#### [Your goal]
Print the lines in the listing below that fall between the line with "((uy &&& u.imm : Nat) : Int)" and the line with "g1 (u.imm : Int)", those two lines included, exactly as they stand and with nothing else.

#### [Data extract]
□ □ □ □ □

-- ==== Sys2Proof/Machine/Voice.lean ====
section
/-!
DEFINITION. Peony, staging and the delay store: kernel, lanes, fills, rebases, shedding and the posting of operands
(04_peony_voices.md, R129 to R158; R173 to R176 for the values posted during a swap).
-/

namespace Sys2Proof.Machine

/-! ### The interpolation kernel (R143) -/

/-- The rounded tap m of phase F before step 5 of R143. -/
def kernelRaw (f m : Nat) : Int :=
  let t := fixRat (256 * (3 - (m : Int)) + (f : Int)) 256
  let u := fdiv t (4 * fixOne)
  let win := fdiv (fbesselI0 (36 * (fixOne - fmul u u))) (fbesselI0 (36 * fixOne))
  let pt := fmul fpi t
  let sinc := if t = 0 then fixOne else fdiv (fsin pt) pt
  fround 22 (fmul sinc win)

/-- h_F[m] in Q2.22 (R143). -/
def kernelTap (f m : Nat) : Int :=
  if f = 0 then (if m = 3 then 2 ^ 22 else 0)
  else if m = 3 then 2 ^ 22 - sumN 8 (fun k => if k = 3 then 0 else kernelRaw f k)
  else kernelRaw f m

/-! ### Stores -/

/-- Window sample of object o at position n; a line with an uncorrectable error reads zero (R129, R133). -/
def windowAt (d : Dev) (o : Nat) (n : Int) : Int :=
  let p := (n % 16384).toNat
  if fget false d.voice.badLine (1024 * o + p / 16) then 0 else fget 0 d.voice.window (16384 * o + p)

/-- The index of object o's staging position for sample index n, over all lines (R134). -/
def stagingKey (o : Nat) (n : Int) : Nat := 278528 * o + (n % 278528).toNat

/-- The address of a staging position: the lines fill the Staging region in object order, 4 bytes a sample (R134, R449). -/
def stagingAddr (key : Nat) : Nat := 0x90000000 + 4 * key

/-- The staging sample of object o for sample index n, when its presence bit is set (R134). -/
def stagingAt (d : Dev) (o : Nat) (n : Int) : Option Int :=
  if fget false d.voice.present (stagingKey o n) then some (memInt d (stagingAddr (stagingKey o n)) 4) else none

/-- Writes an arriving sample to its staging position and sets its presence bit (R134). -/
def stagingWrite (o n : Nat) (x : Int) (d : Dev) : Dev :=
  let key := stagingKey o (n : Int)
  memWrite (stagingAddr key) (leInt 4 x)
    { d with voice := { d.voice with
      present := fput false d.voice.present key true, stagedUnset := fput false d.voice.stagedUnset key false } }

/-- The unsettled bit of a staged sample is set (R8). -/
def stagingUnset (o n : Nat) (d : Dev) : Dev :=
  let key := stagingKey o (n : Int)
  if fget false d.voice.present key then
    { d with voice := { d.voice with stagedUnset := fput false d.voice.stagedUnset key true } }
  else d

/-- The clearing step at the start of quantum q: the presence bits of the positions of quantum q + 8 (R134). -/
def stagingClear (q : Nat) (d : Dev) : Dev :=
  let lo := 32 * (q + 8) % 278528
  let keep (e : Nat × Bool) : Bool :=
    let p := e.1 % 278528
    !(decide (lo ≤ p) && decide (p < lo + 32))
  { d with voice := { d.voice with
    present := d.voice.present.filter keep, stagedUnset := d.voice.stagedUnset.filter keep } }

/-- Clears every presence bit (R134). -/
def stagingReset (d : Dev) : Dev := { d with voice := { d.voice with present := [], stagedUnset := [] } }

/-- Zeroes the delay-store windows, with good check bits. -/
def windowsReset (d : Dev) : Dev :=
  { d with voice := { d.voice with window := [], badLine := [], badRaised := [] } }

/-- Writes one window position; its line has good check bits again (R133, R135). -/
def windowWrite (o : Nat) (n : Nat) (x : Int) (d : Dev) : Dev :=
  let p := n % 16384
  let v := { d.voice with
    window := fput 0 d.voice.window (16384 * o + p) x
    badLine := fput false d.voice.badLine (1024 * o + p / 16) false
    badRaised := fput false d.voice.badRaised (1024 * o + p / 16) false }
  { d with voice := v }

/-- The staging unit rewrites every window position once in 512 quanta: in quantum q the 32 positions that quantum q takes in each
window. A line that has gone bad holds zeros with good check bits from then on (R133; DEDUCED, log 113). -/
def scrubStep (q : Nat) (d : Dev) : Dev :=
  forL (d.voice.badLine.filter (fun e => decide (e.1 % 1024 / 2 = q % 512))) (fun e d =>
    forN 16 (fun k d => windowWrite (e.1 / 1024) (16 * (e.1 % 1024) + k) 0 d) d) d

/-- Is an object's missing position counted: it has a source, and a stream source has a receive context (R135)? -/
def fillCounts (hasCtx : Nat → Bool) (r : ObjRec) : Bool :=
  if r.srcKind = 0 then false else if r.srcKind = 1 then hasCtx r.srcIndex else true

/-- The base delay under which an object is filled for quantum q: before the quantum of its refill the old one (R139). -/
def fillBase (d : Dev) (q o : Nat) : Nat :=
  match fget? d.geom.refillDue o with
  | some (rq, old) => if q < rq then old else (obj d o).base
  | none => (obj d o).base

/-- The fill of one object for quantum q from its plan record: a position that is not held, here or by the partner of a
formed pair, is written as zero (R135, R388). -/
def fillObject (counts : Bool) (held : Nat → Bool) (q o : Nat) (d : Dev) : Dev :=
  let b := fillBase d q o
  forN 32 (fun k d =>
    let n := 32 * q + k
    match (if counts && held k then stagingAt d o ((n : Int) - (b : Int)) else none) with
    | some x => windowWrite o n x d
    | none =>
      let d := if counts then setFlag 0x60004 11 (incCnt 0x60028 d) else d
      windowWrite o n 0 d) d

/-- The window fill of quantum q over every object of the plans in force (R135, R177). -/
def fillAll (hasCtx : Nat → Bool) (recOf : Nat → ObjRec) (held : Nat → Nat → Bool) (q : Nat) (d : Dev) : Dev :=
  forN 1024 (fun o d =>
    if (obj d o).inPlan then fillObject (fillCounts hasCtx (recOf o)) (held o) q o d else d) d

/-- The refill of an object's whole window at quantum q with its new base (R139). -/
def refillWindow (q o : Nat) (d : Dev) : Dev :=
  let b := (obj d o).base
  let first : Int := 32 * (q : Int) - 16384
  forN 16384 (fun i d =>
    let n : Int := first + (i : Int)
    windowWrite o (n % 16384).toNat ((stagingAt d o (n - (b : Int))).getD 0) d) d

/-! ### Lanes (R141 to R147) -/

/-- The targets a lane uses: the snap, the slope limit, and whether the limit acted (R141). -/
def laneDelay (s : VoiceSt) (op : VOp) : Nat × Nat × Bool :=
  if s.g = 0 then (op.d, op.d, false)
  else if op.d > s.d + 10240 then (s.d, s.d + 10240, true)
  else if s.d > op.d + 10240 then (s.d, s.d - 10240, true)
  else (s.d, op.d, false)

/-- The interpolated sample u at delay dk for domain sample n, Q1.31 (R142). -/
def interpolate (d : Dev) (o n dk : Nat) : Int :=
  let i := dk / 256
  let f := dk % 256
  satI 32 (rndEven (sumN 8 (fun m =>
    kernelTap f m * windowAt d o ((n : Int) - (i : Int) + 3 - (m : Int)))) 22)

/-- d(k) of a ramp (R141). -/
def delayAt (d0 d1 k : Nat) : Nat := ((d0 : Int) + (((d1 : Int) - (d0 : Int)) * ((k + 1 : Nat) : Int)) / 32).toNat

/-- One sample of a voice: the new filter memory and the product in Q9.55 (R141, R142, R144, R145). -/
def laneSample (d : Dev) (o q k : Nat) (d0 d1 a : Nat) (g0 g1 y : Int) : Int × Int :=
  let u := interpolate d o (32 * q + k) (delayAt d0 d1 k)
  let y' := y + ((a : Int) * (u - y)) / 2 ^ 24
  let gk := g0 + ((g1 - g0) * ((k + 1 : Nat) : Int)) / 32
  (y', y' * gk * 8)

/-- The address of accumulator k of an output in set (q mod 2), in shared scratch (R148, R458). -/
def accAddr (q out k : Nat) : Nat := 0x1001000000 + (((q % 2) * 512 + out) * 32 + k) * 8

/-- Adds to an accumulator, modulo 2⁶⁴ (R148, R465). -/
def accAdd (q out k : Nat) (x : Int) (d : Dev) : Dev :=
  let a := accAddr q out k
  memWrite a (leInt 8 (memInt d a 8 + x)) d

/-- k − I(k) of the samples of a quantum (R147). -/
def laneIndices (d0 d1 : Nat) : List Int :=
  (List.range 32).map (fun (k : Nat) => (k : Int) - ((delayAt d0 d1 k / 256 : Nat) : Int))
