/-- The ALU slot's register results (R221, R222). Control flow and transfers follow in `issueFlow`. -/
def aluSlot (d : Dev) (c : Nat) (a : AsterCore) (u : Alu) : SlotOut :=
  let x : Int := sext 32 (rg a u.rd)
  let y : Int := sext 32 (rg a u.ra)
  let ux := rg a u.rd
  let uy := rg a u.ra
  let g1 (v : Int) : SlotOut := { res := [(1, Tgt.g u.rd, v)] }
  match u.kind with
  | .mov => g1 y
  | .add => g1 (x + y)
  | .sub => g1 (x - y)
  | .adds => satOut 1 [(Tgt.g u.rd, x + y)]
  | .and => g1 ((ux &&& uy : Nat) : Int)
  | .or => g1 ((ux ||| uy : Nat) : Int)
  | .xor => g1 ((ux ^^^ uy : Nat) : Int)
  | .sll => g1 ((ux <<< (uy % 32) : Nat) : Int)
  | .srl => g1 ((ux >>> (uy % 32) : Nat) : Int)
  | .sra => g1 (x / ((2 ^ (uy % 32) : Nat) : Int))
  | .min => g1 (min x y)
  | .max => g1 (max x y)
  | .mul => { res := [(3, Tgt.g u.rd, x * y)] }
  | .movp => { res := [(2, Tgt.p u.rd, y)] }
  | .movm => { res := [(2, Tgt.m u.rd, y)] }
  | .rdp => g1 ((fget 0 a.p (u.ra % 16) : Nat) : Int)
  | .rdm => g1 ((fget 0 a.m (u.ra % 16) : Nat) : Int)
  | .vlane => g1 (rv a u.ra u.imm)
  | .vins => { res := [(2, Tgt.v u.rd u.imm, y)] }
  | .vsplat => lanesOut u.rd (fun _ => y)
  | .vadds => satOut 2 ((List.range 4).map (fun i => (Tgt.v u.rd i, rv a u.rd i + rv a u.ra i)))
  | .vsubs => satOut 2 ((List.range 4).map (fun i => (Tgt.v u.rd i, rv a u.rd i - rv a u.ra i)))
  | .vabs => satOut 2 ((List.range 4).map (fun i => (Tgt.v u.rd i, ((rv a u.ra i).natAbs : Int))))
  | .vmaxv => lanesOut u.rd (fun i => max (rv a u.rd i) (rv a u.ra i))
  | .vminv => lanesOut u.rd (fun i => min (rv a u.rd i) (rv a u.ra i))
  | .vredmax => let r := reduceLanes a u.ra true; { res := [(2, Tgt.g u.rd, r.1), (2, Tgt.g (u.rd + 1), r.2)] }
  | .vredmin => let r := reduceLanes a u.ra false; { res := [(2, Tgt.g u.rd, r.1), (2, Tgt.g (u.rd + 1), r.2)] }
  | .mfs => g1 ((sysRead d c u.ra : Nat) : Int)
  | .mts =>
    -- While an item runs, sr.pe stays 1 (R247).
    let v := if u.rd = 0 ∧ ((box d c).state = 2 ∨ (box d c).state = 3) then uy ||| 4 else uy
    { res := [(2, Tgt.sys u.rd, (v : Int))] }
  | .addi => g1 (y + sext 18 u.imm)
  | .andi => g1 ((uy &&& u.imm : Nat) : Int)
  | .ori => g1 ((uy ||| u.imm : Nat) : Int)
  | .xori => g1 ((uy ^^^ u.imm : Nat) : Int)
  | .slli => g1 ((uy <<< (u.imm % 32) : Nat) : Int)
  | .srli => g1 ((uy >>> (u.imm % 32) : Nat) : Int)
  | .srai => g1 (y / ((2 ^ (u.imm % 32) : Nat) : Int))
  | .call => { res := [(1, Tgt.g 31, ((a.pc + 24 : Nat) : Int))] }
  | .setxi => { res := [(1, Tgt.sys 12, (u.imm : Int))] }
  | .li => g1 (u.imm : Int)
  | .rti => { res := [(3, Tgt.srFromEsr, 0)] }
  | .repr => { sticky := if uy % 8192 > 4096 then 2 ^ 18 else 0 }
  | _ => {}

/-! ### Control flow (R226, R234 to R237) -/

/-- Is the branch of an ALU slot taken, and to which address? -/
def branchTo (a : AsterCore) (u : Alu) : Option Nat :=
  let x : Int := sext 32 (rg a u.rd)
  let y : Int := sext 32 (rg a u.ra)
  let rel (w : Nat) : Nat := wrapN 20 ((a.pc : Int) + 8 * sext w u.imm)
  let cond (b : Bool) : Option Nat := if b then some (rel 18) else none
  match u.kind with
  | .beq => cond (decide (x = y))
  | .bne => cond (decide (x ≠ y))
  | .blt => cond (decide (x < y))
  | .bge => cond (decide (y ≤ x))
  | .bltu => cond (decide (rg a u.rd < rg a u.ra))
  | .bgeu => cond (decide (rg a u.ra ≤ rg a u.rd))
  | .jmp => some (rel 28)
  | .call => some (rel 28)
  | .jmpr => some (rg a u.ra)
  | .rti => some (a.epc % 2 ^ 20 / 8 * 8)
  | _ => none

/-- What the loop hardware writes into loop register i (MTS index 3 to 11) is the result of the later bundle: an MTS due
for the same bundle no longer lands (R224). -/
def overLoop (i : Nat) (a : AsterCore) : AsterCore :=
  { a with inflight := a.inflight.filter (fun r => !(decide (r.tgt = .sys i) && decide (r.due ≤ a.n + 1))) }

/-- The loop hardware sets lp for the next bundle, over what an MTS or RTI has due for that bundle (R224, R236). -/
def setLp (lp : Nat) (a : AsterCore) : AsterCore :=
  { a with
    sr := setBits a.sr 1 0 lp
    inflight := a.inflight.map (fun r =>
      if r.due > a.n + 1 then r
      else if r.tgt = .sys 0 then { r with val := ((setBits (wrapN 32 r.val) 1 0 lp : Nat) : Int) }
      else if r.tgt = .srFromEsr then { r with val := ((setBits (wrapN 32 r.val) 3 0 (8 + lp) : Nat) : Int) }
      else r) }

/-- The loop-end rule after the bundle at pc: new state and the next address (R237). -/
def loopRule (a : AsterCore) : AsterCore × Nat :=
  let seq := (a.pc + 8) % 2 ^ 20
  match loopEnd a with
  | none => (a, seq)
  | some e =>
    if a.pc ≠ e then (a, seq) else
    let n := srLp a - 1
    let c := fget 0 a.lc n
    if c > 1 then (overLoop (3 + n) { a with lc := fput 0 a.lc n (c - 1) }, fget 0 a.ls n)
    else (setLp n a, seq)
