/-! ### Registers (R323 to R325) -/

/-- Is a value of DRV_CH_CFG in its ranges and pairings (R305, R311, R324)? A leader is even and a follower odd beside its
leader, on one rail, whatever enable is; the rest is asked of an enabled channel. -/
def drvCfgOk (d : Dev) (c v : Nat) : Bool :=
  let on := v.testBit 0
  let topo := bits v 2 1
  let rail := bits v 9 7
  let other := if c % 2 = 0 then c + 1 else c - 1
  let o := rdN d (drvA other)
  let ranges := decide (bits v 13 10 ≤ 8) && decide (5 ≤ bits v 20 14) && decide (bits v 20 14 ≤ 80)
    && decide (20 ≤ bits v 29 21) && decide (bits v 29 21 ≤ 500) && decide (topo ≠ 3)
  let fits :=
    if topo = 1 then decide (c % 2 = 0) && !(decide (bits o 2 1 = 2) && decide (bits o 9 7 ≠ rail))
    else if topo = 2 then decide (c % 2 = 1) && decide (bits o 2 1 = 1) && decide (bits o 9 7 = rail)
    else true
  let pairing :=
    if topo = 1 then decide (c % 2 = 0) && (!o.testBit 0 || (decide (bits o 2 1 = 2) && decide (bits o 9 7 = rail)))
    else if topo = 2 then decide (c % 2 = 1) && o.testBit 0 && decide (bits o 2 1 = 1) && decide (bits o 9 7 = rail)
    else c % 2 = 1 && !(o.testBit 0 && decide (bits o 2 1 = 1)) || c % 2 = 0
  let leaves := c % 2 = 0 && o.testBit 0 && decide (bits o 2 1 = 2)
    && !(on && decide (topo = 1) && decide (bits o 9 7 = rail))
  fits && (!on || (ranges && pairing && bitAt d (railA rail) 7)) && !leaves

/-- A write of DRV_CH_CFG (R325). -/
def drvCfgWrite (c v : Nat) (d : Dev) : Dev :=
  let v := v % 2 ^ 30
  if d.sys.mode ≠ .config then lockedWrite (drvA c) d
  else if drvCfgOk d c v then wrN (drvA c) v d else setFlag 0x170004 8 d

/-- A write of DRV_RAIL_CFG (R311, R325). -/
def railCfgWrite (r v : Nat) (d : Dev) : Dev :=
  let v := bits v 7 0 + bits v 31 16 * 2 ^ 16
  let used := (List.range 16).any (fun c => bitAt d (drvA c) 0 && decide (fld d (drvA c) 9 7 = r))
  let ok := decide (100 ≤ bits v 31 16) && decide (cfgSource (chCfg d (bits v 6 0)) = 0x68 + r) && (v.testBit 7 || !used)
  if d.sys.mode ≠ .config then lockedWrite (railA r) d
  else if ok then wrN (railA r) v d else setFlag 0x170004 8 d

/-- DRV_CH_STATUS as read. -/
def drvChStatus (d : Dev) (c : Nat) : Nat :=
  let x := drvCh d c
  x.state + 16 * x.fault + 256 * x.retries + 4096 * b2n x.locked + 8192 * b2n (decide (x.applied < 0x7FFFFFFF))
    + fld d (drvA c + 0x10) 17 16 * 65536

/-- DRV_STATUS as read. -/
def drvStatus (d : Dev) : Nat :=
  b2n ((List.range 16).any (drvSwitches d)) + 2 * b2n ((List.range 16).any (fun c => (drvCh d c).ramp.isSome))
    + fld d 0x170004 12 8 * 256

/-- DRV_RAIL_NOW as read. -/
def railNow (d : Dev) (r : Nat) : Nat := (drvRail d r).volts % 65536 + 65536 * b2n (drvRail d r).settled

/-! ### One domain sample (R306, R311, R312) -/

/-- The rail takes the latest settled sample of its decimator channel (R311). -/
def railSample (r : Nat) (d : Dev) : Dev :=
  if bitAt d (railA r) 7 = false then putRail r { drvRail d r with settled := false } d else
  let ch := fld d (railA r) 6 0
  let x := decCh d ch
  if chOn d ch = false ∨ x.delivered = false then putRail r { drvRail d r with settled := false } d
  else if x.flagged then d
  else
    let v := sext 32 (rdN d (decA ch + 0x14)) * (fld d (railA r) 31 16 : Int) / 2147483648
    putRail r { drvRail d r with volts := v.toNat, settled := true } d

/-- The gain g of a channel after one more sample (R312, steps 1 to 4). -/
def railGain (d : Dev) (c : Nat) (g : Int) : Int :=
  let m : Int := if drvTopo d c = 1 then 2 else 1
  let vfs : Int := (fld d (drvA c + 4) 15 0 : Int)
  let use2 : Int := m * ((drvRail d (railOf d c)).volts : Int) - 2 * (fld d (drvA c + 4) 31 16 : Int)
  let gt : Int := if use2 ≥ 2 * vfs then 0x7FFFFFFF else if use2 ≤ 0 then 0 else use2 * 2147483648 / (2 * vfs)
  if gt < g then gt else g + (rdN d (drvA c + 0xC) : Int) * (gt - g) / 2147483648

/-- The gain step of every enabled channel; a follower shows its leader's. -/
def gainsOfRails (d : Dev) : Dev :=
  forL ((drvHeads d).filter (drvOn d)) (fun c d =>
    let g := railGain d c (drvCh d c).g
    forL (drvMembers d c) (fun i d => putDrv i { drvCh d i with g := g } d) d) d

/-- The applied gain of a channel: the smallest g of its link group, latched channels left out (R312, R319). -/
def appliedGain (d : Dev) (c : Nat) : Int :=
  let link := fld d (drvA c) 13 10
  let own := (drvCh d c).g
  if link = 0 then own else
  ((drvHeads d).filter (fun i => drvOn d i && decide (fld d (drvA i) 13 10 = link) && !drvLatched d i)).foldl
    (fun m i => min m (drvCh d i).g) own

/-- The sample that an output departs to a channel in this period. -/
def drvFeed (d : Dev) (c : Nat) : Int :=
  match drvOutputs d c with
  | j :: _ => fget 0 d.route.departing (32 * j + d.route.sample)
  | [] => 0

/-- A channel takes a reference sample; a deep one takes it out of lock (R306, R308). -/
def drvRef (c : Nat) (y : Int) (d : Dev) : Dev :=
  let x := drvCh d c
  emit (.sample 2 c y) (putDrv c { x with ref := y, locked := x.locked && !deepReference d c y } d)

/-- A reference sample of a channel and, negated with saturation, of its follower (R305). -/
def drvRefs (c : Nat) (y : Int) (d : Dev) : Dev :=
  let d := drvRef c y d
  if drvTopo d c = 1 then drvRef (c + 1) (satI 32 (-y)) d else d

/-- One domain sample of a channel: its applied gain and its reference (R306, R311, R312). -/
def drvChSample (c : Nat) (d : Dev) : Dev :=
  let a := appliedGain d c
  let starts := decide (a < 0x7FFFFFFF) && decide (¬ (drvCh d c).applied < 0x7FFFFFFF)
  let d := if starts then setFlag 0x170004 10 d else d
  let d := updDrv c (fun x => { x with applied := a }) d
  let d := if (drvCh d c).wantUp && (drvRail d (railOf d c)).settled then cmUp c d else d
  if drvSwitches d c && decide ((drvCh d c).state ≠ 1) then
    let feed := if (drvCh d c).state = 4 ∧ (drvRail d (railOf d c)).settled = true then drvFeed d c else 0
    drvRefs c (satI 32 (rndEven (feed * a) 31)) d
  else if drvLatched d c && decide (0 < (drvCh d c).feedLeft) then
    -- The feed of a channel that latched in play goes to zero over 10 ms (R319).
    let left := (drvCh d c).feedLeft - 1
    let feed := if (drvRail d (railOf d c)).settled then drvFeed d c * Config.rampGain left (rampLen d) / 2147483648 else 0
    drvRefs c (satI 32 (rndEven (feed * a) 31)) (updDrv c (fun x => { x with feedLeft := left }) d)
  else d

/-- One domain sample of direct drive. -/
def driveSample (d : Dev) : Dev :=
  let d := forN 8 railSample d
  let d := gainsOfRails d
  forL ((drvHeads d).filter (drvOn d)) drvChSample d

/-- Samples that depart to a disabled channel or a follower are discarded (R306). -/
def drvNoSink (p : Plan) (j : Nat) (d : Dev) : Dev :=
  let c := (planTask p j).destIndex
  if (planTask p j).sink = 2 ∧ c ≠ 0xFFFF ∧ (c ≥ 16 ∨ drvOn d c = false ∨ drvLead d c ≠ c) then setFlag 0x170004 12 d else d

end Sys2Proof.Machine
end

□ □ □ □ □

#### [Reply]
  | .andi => g1 ((uy &&& u.imm : Nat) : Int)
  | .ori => g1 ((uy ||| u.imm : Nat) : Int)
  | .xori => g1 ((uy ^^^ u.imm : Nat) : Int)
  | .slli => g1 ((uy <<< (u.imm % 32) : Nat) : Int)
  | .srli => g1 ((uy >>> (u.imm % 32) : Nat) : Int)
  | .srai => g1 (y / ((2 ^ (u.imm % 32) : Nat) : Int))
  | .call => { res := [(1, Tgt.g 31, ((a.pc + 24 : Nat) : Int))] }
  | .setxi => { res := [(1, Tgt.sys 12, (u.imm : Int))] }
  | .li => g1 (u.imm : Int)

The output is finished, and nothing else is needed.